La genèse de sa création est amplement révélatrice des enjeux et des ambiguïtés qui
environnent ce projet artistico-patriotique. Il est le point d’aboutissement d’une double
logique dont les intentions transparaissent à travers la construction même du film. La
convergence de deux groupes de commanditaires distincts se traduit en effet par la
juxtaposition, à l’écran, de deux discours de glorification réunis sous le patronage
consensuel du CNR. Satellite du PCF, la Coopérative générale du Cinéma Français de Jean-
Paul Le Chanois qui produit le film a l’ambition de célébrer l’héroïsme de la classe
ouvrière à travers la métaphore prolétarienne emblématique du peuple cheminot. Pour
leur compte, l’association des anciens membres du réseau Résistance-Fer et la SNCF, qui
consent un généreux soutien technique, entendent valoriser une vision patriotique et
résistante de leur entreprise, redorant ainsi le blason d’une firme qui n’a guère résisté,
contrairement à nombre de ses agents.
Il en résulte un hymne unanimiste à la famille cheminote soudée dans la lutte : ingénieurs
et régulateurs, machinistes et mécaniciens, chefs de gare et aiguilleurs, tous, jusqu’aux
cheminots à la retraite, s’engagent du même élan. Dans ce climat de solidarité
professionnelle et patriotique instantanée, pas de traitre ni d’agent double, aucun lâche
ni dénonciateur… et pas non plus le moindre convoi de la déportation
3- Quels sont les procédés utilisés par le réalisateur pour rendre son oeuvre
réaliste?
Ce film appartient au courant du réalisme qui pose pour principe que l'oeuvre d'art doit
reproduire le réel avec le plus de précision possible.
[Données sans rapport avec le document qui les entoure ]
-- ==== Sys2Proof/Machine/Core.lean ====
section
/-! DEFINITION. The machine as the host sees it. -/

def Sys2Proof.core : Host.Core :=
  { State := Sys2Proof.Machine.State
    Fault := Sys2Proof.Machine.Fault
    Refusal := Sys2Proof.Machine.Refusal
    step := Sys2Proof.Machine.step
    reset := Sys2Proof.Machine.State.reset }
end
Ainsi les personnages doivent adopter un langage crédible, courant en fonction de leur
appartenance sociale, culturelle. Ils évoluent dans des décors naturels.
Ici le réalisme repose sur la description précise du travail quotidien des cheminots (geste,
vêtements, conduite des trains..) et sur celle de leur action résistante (sabotage des voies ferrées
par exemple).
A noter que la 1ère partie du film = forme de documentaire (constituée par le court-
métrage : Résistance-fer) renforçant la dimension réaliste de cette fiction.
Synthèse:
CF II / A- La mémoire du résistancialisme (ancien programme)
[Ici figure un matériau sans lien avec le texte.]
/-- Power-up steps, the boot ROM, the image start, the steward's checks and SERVICE. (Charter and Start-up) -/
def Obligations.StartUpRuns : Prop :=
  (∀ (s : State),
    s.sup.brown = false → s.stw.powerStep < 24 →
    (s.stw.boot = .powering ∧ s.stw.powerStep = 1 ∨ s.stw.boot = .starting ∧ 2 ≤ s.stw.powerStep) →
    ∃ t, exec .powerStepInterval s = .next t ∧ (t = { s with stw := { s.stw with
        powerStep := s.stw.powerStep + 1, boot := if s.stw.powerStep = 1 then .bootRom else s.stw.boot } })) ∧
  (∀ (s : State),
    s.sup.brown = true →
    ∃ t, exec .powerStepInterval s = .next t ∧ (t = s)) ∧
  (∀ (o : BootOps) (s : State),
    s.stw.boot = .bootRom → o.flashOk = false →
    ∃ t, exec (.bootRomStart o) s = .next t ∧ (t.stw = { s.stw with
        charter := (readCharter (List.replicate charterBytes 0xFF#8)).1
        report := (readCharter (List.replicate charterBytes 0xFF#8)).2.2
        boot := .recovery, cause := 1, recovery := .wait, received := [] })) ∧
  (∀ (o : BootOps) (s : State),
    s.stw.boot = .bootRom → o.flashOk = true → imageCause s (flashImage s) o.sigOk = 0 →
    ∃ t, exec (.bootRomStart o) s = .next t ∧
       (t.stw = { s.stw with
          charter := (readCharter (flashBytes s charterBase charterBytes)).1
          report := (readCharter (flashBytes s charterBase charterBytes)).2.2
          boot := .starting, cause := 0 } ∧
        t.sec.running = flashImage s ∧ t.sec.nonce = fit 16 o.nonce ∧ t.sec.events = s.sec.events + 4)) ∧
  (∀ (o : BootOps) (s : State),
    s.stw.boot = .bootRom → o.flashOk = true → imageCause s (flashImage s) o.sigOk ≠ 0 →
    ∃ t, exec (.bootRomStart o) s = .next t ∧
       (t.stw.boot = .recovery ∧ t.stw.cause = 2 ∧ t.stw.recovery = .wait ∧ t.stw.received = [] ∧
        t.stw.charter = (readCharter (flashBytes s charterBase charterBytes)).1 ∧
        t.sec.updCause = imageCause s (flashImage s) o.sigOk ∧ eventBit t .imageRefused = true)) ∧
  (∀ (s : State),
    s.stw.boot = .starting → s.stw.powerStep = 2 →
    ∃ t, exec .imageStartTimeout s = .next t ∧
       (t = { s with stw := { s.stw with boot := .recovery, cause := 3, recovery := .wait, received := [] } })) ∧
  (∀ (links : List Nat) (failed : List (Nat × Nat)) (s : State),
    s.stw.boot = .starting → 20 ≤ s.stw.powerStep → s.stw.checked = false → steppingsOk s = false →
    ∃ t, exec (.stewardStart links failed) s = .next t ∧ (t = { s with stw := { s.stw with boot := .halted, cause := 4 } })) ∧
  (∀ (failed : List (Nat × Nat)) (s : State),
    s.stw.boot = .starting → 20 ≤ s.stw.powerStep → s.stw.checked = false → steppingsOk s = true →
    ∃ t, exec (.stewardStart [] failed) s = .next t ∧ (t.stw.checked = true ∧ ∀ d p, d < 8 → p < 34 →
        (coreAt t d p).state =
          if (d, p) ∈ healthCores s ∨ (d, p) ∈ failed then .quarantined else (coreAt s d p).state)) ∧
  (∀ (links : List Nat) (failed : List (Nat × Nat)) (s : State),
    s.stw.boot = .starting → 20 ≤ s.stw.powerStep → s.stw.checked = false → steppingsOk s = true →
    ∃ t, exec (.stewardStart links failed) s = .next t ∧ (t.stw.checked = true ∧
        ∀ k, Tab.look k t.hlt.links = if k ∈ links ∧ k < 24 then some .down else Tab.look k s.hlt.links)) ∧
  (∀ (ms portsUp : Nat) (s : State),
    s.stw.boot = .starting → s.stw.powerStep = 24 → s.stw.checked = true →
    ∃ t, exec (.serviceReached ms portsUp) s = .next t ∧
       (t.stw.boot = .service ∧ t.stw.startMs = ms ∧
        (s.stw.toFlash = none → t.stw = { s.stw with boot := .service, startMs := ms }) ∧
        (∀ img, s.stw.toFlash = some img → s.stw.flashQueue = [] →
          t.stw = { s.stw with boot := .service, startMs := ms, toFlash := none, flashQueue := [.image img true] }) ∧
        t.tmu = { s.tmu with period := s.stw.charter.stepPeriod, epoch := s.stw.charter.gridEpoch } ∧
        0 ∈ t.fab.intake ∧
        (∀ p, p < 8 → portOf t p = if bitOf portsUp p then { portOf s p with up := true } else portOf s p) ∧
        (faultTier2 ∈ t.hlt.faults ↔ cxlUp s = false)))

/-- In RECOVERY chunks are appended within the limits, and the image is started where it meets the checks. (Charter and
Start-up, Tenancy, Keys and Attestation) -/
def Obligations.RecoveryTakesAnImage : Prop :=
  (∀ (length : Nat) (chunk : List Byte) (s : State),
    s.stw.boot = .recovery → chunk.length = chunkBytes (length % 2 ^ 24) → chunk.length ≤ chunkLimit →
    s.stw.received.length + chunk.length ≤ imageLimit →
    ∃ t, exec (.recoveryPush length chunk) s = .next t ∧
       (t.stw.received = s.stw.received ++ chunk ∧ t.stw.recovery = .receiving ∧ t.stw.boot = .recovery ∧
        t.stw.flash = s.stw.flash)) ∧
  (∀ (length : Nat) (chunk : List Byte) (s : State),
    s.stw.boot = .recovery →
    (chunkLimit < chunkBytes (length % 2 ^ 24) ∨ imageLimit < s.stw.received.length + chunkBytes (length % 2 ^ 24)) →
    ∃ t, exec (.recoveryPush length chunk) s = .next t ∧
       (t.stw.received = s.stw.received ∧ t.stw.recovery = .refused ∧ t.stw.boot = .recovery)) ∧
  (∀ (sigOk : Bool) (s : State),
    s.stw.boot = .recovery → imageCause s s.stw.received sigOk = 0 →
    ∃ t, exec (.recoveryFinish sigOk) s = .next t ∧
       (t.stw = { s.stw with recovery := .accepted, toFlash := some s.stw.received, boot := .starting, cause := 0 } ∧
        t.sec.running = s.stw.received ∧ t.sec.events = s.sec.events + 1)) ∧
  (∀ (sigOk : Bool) (s : State),
    s.stw.boot = .recovery → imageCause s s.stw.received sigOk ≠ 0 →
    ∃ t, exec (.recoveryFinish sigOk) s = .next t ∧
       (t.stw = { s.stw with recovery := .wait, received := [] } ∧ t.sec.updCause = imageCause s s.stw.received sigOk ∧
        eventBit t .recoveryRefused = true ∧ eventBit t .imageRefused = true)) ∧
  (∀ (s : State),
    s.stw.boot = .recovery →
    ∃ t, exec .recoveryAbort s = .next t ∧ (t = { s with stw := { s.stw with recovery := .wait, received := [] } }))

/-- Overruns and memory errors of cores, scores by the hour, shadow items, the referee, and the self-check of a die.
(Checking, Health and Spares) -/
def Obligations.HealthFindings : Prop :=
  (∀ (die phys l : Nat) (s : State),
    inService s = true → servedBy s die phys = some l → (coreAt s die phys).state ≠ .off →
    (coreAt s die phys).state ≠ .quarantined → phys ≤ 33 → die ≤ 7 →
    ∃ t, exec (.itemOverrun die phys) s = .next t ∧
       (coreAt t die phys = { coreAt s die phys with state := .quarantined, held := false, score := 65535 } ∧
        eventBit t .hardFault = true ∧ min (counter s cQuarantine + 1) sMax ≤ counter t cQuarantine)) ∧
  (∀ (die phys : Nat) (s : State),
    inService s = true → (coreAt s die phys).state ≠ .off → (coreAt s die phys).state ≠ .quarantined → phys ≤ 33 →
    die ≤ 7 →
    ∃ t, exec (.coreMemoryUe die phys) s = .next t ∧
       (coreAt t die phys = { coreAt s die phys with state := .quarantined, held := false, score := 65535 } ∧
        eventBit t .hardFault = true ∧ min (counter s cQuarantine + 1) sMax ≤ counter t cQuarantine)) ∧
  (∀ (die phys : Nat) (s : State),
    inService s = true → die < 8 → phys < 34 →
    ∃ t, exec (.coreMemoryCe die phys) s = .next t ∧
       (coreAt t die phys = { coreAt s die phys with score := min 65535 ((coreAt s die phys).score + 4) } ∧
        (∀ d p, p < 34 → ¬ (d = die ∧ p = phys) → coreAt t d p = coreAt s d p) ∧
        counter t cCmCe = min (counter s cCmCe + 1) sMax)) ∧
  (∀ (failed : List (Nat × Nat)) (s : State),
    inService s = true → (∀ c ∈ failed, c ∉ idleSpares s) →
    ∃ t, exec (.hourTick failed) s = .next t ∧ (t = { s with
        tmu := { s.tmu with now := max s.tmu.now (hourInstant s) }
        hlt := { s.hlt with
          cores := s.hlt.cores.map (fun e => (e.1, { e.2 with score := e.2.score - e.2.score / 8 }))
          hourAt := max s.tmu.now (hourInstant s) / hourNs } })) ∧
  (∀ (item : Nat) (prim : List Byte) (sensors : MismatchSensors) (s : State) (i : Item),
    s.car.items.find? (fun i => i.id == item) = some i → inService s = true → i.done = true → i.shadowed = false →
    ∃ t, exec (.shadowComplete item prim prim sensors) s = .next t ∧
       (t.car = { s.car with items := s.car.items.map (fun j => if j.id = item then { j with shadowed := true, page := none } else j) } ∧
        t.hlt.shadows = s.hlt.shadows + 1 ∧ t.hlt.mismatches = s.hlt.mismatches)) ∧
  (∀ (item : Nat) (prim shadow : List Byte) (sensors : MismatchSensors) (s : State) (i : Item),
    s.car.items.find? (fun i => i.id == item) = some i → inService s = true → i.done = true → i.shadowed = false →
    prim ≠ shadow → s.hlt.mismatches.length < 64 →
    ∃ t, exec (.shadowComplete item prim shadow sensors) s = .next t ∧
       ((∃ m, t.hlt.mismatches = s.hlt.mismatches ++ [m] ∧ m.item = i ∧ m.seqNo = (s.hlt.mseq + 1) % 2 ^ 32 ∧
          m.prim = prim ∧ m.shadow = shadow ∧ m.sensors = sensors ∧ m.refStep = some (i.step + 1)) ∧
        t.hlt.mseq = (s.hlt.mseq + 1) % 2 ^ 32 ∧ eventBit t .shadowMismatch = true ∧
        counter t cMismatch = min (counter s cMismatch + 1) sMax)) ∧
  (∀ (mm : Nat) (s : State) (m : Mismatch),
    s.hlt.mismatches.find? (fun m => m.seqNo == mm) = some m → inService s = true → m.refStep.getD 0 ≤ stepNo s →
    m.primPhys % 256 < 64 →
    ∃ t, exec (.refereeComplete mm (some m.shadow)) s = .next t ∧
       ((coreAt t (m.primPhys / 256) (m.primPhys % 256)).score =
          min 65535 ((coreAt s (m.primPhys / 256) (m.primPhys % 256)).score + 512) ∧
        (coreAt t (m.primPhys / 256) (m.primPhys % 256)).faults = sNext (coreAt s (m.primPhys / 256) (m.primPhys % 256)).faults 1 ∧
        t.hlt.mismatchHead = m.seqNo ∧ t.hlt.mismatches = s.hlt.mismatches.filter (fun x => x.seqNo != m.seqNo) ∧
        readMem t (mismatchBase + m.seqNo % 4096 * 64) (mismatchRecord s m 1 (some m.shadow)).length =
          mismatchRecord s m 1 (some m.shadow))) ∧
  (∀ (die : Nat) (failed : List Nat) (s : State),
    inService s = true → (dieOf s die).state = .readmitting →
    ∃ t, exec (.selfCheckComplete die failed) s = .next t ∧
       ((dieOf t die).checked = true ∧ (dieOf t die).quarantines = (dieOf s die).quarantines ∧
        ∀ p, p < 34 → (coreAt t die p).state = if p ∈ failed then .quarantined else (coreAt s die p).state))

/-- Die-to-die links, GDDR7 errors and tier-2 timeouts take their consequences. (Checking, Health and Spares, Memory
Tiers) -/
def Obligations.LinksAndMemoryErrors : Prop :=
  (∀ (link : Nat) (down : Bool) (s : State),
    linksTrained s = true → link < 24 →
    ∃ t, exec (.d2dLinkFailure link down) s = .next t ∧
       (t.hlt.links = Tab.put link (if down then .down else .degraded) s.hlt.links ∧ eventBit t .linkDegraded = true)) ∧
  (∀ (link : Nat) (s : State),
    linksTrained s = true → link < 24 →
    ∃ t, exec (.laneRepair link) s = .next t ∧ (t.hlt.links = Tab.put link .repaired s.hlt.links)) ∧
  (∀ (s : State),
    inService s = true →
    ∃ t, exec .gddr7Corrected s = .next t ∧
       (eventBit t .corrected = true ∧ counter t cCe = min (counter s cCe + 1) sMax ∧
        Only [.hif, .hlt, .status, .counters] s t)) ∧
  (∀ (w : UeWhere) (s : State),
    inService s = true →
    ∃ t, exec (.gddr7Uncorrectable w) s = .next t ∧
       (eventBit t .uncorrectable = true ∧ min (counter s cUe + 1) sMax ≤ counter t cUe)) ∧
  (∀ (s : State),
    inService s = true →
    ∃ t, exec (.gddr7Uncorrectable .systemArea) s = .next t ∧ (faultSystem ∈ t.hlt.faults)) ∧
  (∀ (slot copy : Nat) (s : State),
    inService s = true → Tab.has slot s.slc.hist = true → copy < 2 → s.slc.histBad.contains (slot, copy) = false →
    ∃ t, exec (.gddr7Uncorrectable (.history slot copy)) s = .next t ∧ (t.slc.histBad = s.slc.histBad ++ [(slot, copy)])) ∧
  (∀ (i e : Nat) (s : State) (d : Desc),
    inService s = true → descAt s i = some d → (d.copyValid = false ∨ e ∈ d.dirty) → d.object = true →
    ∃ t, exec (.gddr7Uncorrectable (.objectExtent i e)) s = .next t ∧
       (descAt t i = some { d with damaged := true } ∧ eventBit t .objectDamaged = true)) ∧
  (∀ (i : Nat) (w : UeWhere) (s : State) (g : Segment),
    inService s = true → s.tir.segments[i]? = some g → g.state = .active →
    ∃ t, exec (.t2LineTimeout i false w) s = .next t ∧
       (t.tir.segments = s.tir.segments.set i { g with failures := 0 } ∧ eventBit t .t2Retry = true ∧
        counter t cRetry = min (counter s cRetry + 1) sMax)) ∧
  (∀ (i : Nat) (w : UeWhere) (s : State) (g : Segment),
    inService s = true → s.tir.segments[i]? = some g → g.state = .active →
    ∃ t, exec (.t2LineTimeout i true w) s = .next t ∧
       (t.tir.segments = s.tir.segments.set i { g with
          failures := g.failures + 1, state := if 16 ≤ g.failures + 1 then .failed else .active } ∧
        eventBit t .t2Retry = true ∧ eventBit t .uncorrectable = true ∧
        min (counter s cUe + 1) sMax ≤ counter t cUe))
La France meurtrie de la Libération avait besoin de mythes. Le cinéma satisfait ce besoin
à l'image de « La bataille du rail ». Doublement consacrée au premier festival de Cannes en
1946, ce classique du cinéma français magnifie la Résistance cheminote et s’impose comme
l’emblème cinématographique du mythe résistancialiste.